* _ASSIGNMENT_
Would you please copy each line below that includes the string "Laws"?

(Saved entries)
━━━━━━━━

-- ==== Sys2Proof/Laws/PerInstr.lean ====
section
/-! SUPPORT. What holds of every command, one lemma for each constructor of `Instr`. -/
namespace Sys2Proof

open Sys2Proof.Machine

/-- Every command answers a next state: some state settled, with the queue as it was. -/
def Laws.Settles.Statement (i : Instr) : Prop := ∀ s : State, ∃ w : State, exec i s = .next { w.settle with pending := s.pending }

namespace Laws.Settles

━━━━━━━━

* _ANSWER TO THIS TASK_
-- ==== Sys2Proof/Laws/PerInstr.lean ====
def Laws.Settles.Statement (i : Instr) : Prop := ∀ s : State, ∃ w : State, exec i s = .next { w.settle with pending := s.pending }
namespace Laws.Settles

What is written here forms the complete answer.